Some Issues When I Start My Ray Cluster in centos 7

wuyeguo · January 28, 2022, 3:56am

Hi
I deployed Ray 1.9.2 on two Centos 7 server with yaml，found some issues as following

Issue
1. if i start ray with my python3 with binary /usr/local/python3/bin/python3， when subbmit script ， ray will start my script with python which is the default /usr/bin/python
2. if my config worker node ip in config not bind to eth0， the worker node will always restart
3. when stop ray with “ray stop”, because with no parameters， will try to stop default port 6379 ， but i set the head port to 26379
My Config

cluster_name: default

provider:
    type: local
    head_ip: 172.28.200.59
    worker_ips: [172.28.1.12]

auth:
    ssh_user: ray
    ssh_private_key: ~/.ssh/id_rsa

min_workers: 1
max_workers: 1

upscaling_speed: 1.0
idle_timeout_minutes: 5

file_mounts: {
}

cluster_synced_files: []

file_mounts_sync_continuously: False

rsync_exclude:
    - "**/.git"
    - "**/.git/**"

rsync_filter:
    - ".gitignore"

initialization_commands: []

setup_commands: []

head_setup_commands: []

worker_setup_commands: []

head_start_ray_commands:
    - ray stop
    - ulimit -c unlimited && ray start --head --port=26379 --autoscaling-config=~/ray_bootstrap_config.yaml

worker_start_ray_commands:
    - ray stop
    - ray start --address=$RAY_HEAD_IP:26379

my ENV

[ray@ml-test ~]$ ip a
2: eth0: <BROADCAST,MULTICAST,UP,LOWER_UP> mtu 1500 qdisc mq state UP group default qlen 1000
    link/ether 00:16:3e:0c:35:2f brd ff:ff:ff:ff:ff:ff
    inet 172.16.210.22/24 brd 172.16.210.255 scope global dynamic eth0
       valid_lft 309320647sec preferred_lft 309320647sec
3: ztbtovnmsg: <BROADCAST,MULTICAST,UP,LOWER_UP> mtu 2800 qdisc pfifo_fast state UNKNOWN group default qlen 1000
    link/ether 36:bb:ef:b5:f2:af brd ff:ff:ff:ff:ff:ff
    inet 172.28.200.59/16 brd 172.28.255.255 scope global ztbtovnmsg
       valid_lft forever preferred_lft forever

[ray@al-bj-ml-prd ~]$ ip a
2: eth0: <BROADCAST,MULTICAST,UP,LOWER_UP> mtu 1500 qdisc pfifo_fast state UP group default qlen 1000
    link/ether 00:16:3e:0a:2d:ae brd ff:ff:ff:ff:ff:ff
    inet 172.16.210.21/24 brd 172.16.210.255 scope global dynamic eth0
       valid_lft 268112162sec preferred_lft 268112162sec
244: ztbtovnmsg: <BROADCAST,MULTICAST,UP,LOWER_UP> mtu 2800 qdisc pfifo_fast state UNKNOWN group default qlen 1000
    link/ether 36:fb:bf:69:09:f7 brd ff:ff:ff:ff:ff:ff
    inet 172.28.1.12/16 brd 172.28.255.255 scope global ztbtovnmsg
       valid_lft forever preferred_lft forever

[ray@ml-test ~]$ alias
alias python='python3'
[ray@ml-test ~]$ which python3
/usr/local/python3/bin/python3

suggestion

alias alias python='python3' can solve issue 1, but not pretty.

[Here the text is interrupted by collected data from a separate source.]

-- ==== Sys2Proof/Machine/System.lean ====
section
/-! DEFINITION. System register instructions (R334-R336), the TLB removal TLBINV asks for (R198) and writes of the loop unit's
registers (R128). -/

namespace Sys2Proof.Machine

/-- Does the number name a loop unit register (R128)? -/
def isLoopReg (n : Nat) : Bool := decide (0x210 ≤ n) && decide (n < 0x228)

/-- A request to the loop unit, which arrives 2 cycles on (R346). -/
def askLoop (s : State) (c : Fin 8) (kind : LoopReqKind) : State :=
  let q : LoopReq := ⟨s.now + 2, s.core.gcore, s.cur, c, kind⟩
  (s.withClu fun u => { u with loopReqs := u.loopReqs ++ [q] }).atOnce (s.now + 2) .loopUnitService

/-! ## TLBINV (R198) -/

/-- Does an entry match the request? -/
def tlbMatches (vmid : BitVec 16) (v : Word) (e : TlbEntry) : Bool :=
  e.asid = v.extractLsb' 48 16 && e.vmid = vmid &&
    (v.getLsbD 0 || e.covers e.asid e.vmid (fld v 42 13 * 2 ^ 13))

/-- Cycles of a removal: from 2 to 64, by the entries of both levels and the walks it finds (R198, log 6). -/
def removalCycles (s : State) : Nat := 2 + Config.removalTime s.core.utlb.length s.clu.tlb.length s.clu.walks.length % 63

/-- Entries that match go from both levels, and pending walks are discarded; the misses of strands and of engines walk again. -/
def tlbDrop (s : State) (vmid : BitVec 16) (v : Word) : State :=
  let keep := fun (e : TlbEntry) => !tlbMatches vmid v e
  let again := s.clu.walks.flatMap fun w => w.waiters.map fun j => (w.vpn, j)
  let t := (s.withCore fun c =>
    { c with utlb := c.utlb.filter keep, table := vmap (fun (e : CEntry) => { e with missed := false }) c.table }).withClu fun u =>
    { u with tlb := u.tlb.filter keep, walks := [] }
  again.foldl (fun t w => t.at t.now (.tlbWalkStart w.1 w.2)) t

/-- A write to TLBINV; the strand is held for 2 to 64 cycles from it. -/
def tlbRemove (s : State) (k : Fin 16) (v : Word) : State :=
  ((tlbDrop s s.vmid v).setRun k (.stalled .tlbRemoval)).at (s.now + removalCycles s) (.tlbinvDone k)

/-- A read of FPOR takes a fresh value for the other cores' flags (log 15). -/
def afterRead (s : State) (n : Nat) : State := if n = 0x200 then { s with fresh := s.fresh + 1 } else s

/-- Writes a system register, in the unit that holds it. -/
def sysWrite (s : State) (reg : BitVec 12) (v : Word) : State :=
  let n := reg.toNat
  if n = 0x105 then tlbRemove s s.cur v
  else if isLoopReg n then askLoop s ⟨n % 8, Nat.mod_lt _ (by decide)⟩ (.reg reg v)
  else sysStore s s.cur n v

/-- The value a write leaves outside its range fails (R491). -/
def sysValue (n : Nat) (v : Word) : Res Unit := check (!sysBad n v) cOPERAND 0

/-- R334. -/
def execSrr (d : Opd) (reg : BitVec 12) (s : State) := finish s (do
  sysCheck s.st reg.toNat true false s.word
  checkCodes [(0, d)]
  let t ← writeDest (afterRead s reg.toNat) d (Reg.of (sysRead s s.cur reg.toNat) Tag.full)
  .ok (retire t))

/-- R334. -/
def execSrw (d : Opd) (reg : BitVec 12) (s : State) := finish s (do
  sysCheck s.st reg.toNat false true s.word
  checkCodes [(0, d)]
  let x ← readSrc s d false
  sysValue reg.toNat x.1.val
  .ok (sysWrite (retire x.2) reg x.1.val))

/-- An exchange with a system register (R334). With a register of the loop unit D waits for the unit, which reads and writes the register and
fills D in one cycle. -/
def srx (s : State) (d : Opd) (reg : BitVec 12) (op : RegOp) : Res State := do
  sysCheck s.st reg.toNat true true s.word
  checkCodes [(0, d)]
  let x ← readSrc s d false
  let old := sysRead s s.cur reg.toNat
  sysValue reg.toNat (op.apply old x.1.val)
  if isLoopReg reg.toNat then
    let n := x.2.newTicket
    let t ← writePending n.2 d n.1
    .ok (askLoop (retire t) ⟨reg.toNat % 8, Nat.mod_lt _ (by decide)⟩ (.xchg reg op x.1.val n.1))
  else
  let t ← writeDest (afterRead x.2 reg.toNat) d (Reg.of old Tag.full)
  .ok (sysWrite (retire t) reg (op.apply old x.1.val))

/-- R334. -/
def execSrxSwap (d : Opd) (reg : BitVec 12) (s : State) := finish s (srx s d reg .swap)
/-- R334. -/
def execSrxSet (d : Opd) (reg : BitVec 12) (s : State) := finish s (srx s d reg .set)
/-- R334. -/
def execSrxClr (d : Opd) (reg : BitVec 12) (s : State) := finish s (srx s d reg .clr)

/-! ## TLBINV (R198) -/

/-- R198: the write reaches the TLBs. -/
def execTlbinvWrite (k : Fin 16) (v : Word) (s : State) : Host.Outcome State Fault Refusal := done (tlbRemove s k v)

/-- R198: another core of the cluster writes TLBINV, for a strand whose function has this virtual machine id. -/
def execTlbinvOther (vmid : BitVec 16) (v : Word) (s : State) : Host.Outcome State Fault Refusal := done (tlbDrop s vmid v)

/-- R198. -/
def execTlbinvDone (k : Fin 16) (s : State) : Host.Outcome State Fault Refusal :=
  done (if (s.strand k).run = .stalled .tlbRemoval then s.setRun k .ready else s)

/-! ## Loop unit registers (R128) -/

/-- A write of LOOPNX, LOOPRM or LOOPCF as the unit serves it. -/
def loopStore (s : State) (reg : BitVec 12) (v : Word) : State :=
  let n := reg.toNat
  let f : LoopCtr → LoopCtr := fun c =>
    if n < 0x218 then { c with next := fld v 39 0 }
    else if n < 0x220 then { c with remaining := fld v 39 0 }
    else { c with parts := fld v 15 0, minchunk := fld v 39 16 }
  if isLoopReg n then s.withClu fun u => { u with loops := vmodify u.loops (n % 8) f } else s

/-- R128. -/
def execLoopRegWrite (reg : BitVec 12) (v : Word) (s : State) : Host.Outcome State Fault Refusal := done (loopStore s reg v)

end Sys2Proof.Machine
end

if use sys.executable to replace hard code python , maybe better

[root@localhost ~]# python3
Python 3.8.12 (default, Sep 19 2021, 21:26:47)
[GCC 4.8.5 20150623 (Red Hat 4.8.5-44)] on linux
Type "help", "copyright", "credits" or "license" for more information.
>>> import sys
>>> sys.executable
'/usr/local/bin/python3'

not use hard code eth0 to start worder node?
add parameter or config to stop sub command, may be better

zhz · January 28, 2022, 4:22am

@raulchen I think you have some suggestions? cc @Dmitri too

Dmitri · January 28, 2022, 5:38am

There might be some maneuvering you could do with the setup_commands to get the correct behavior, along the lines of ray/defaults.yaml at 1fee0159b4573138284e6902ef484a43350eeda9 · ray-project/ray · GitHub
I don’t know anything about this one.
Yes, Ray stop kills all Ray processes for all Ray clusters running on a node. I think we’ve considered adding an address parameter, but deprioritized it due to technical points with the current implementation of Ray stop – it’s not trivial to do.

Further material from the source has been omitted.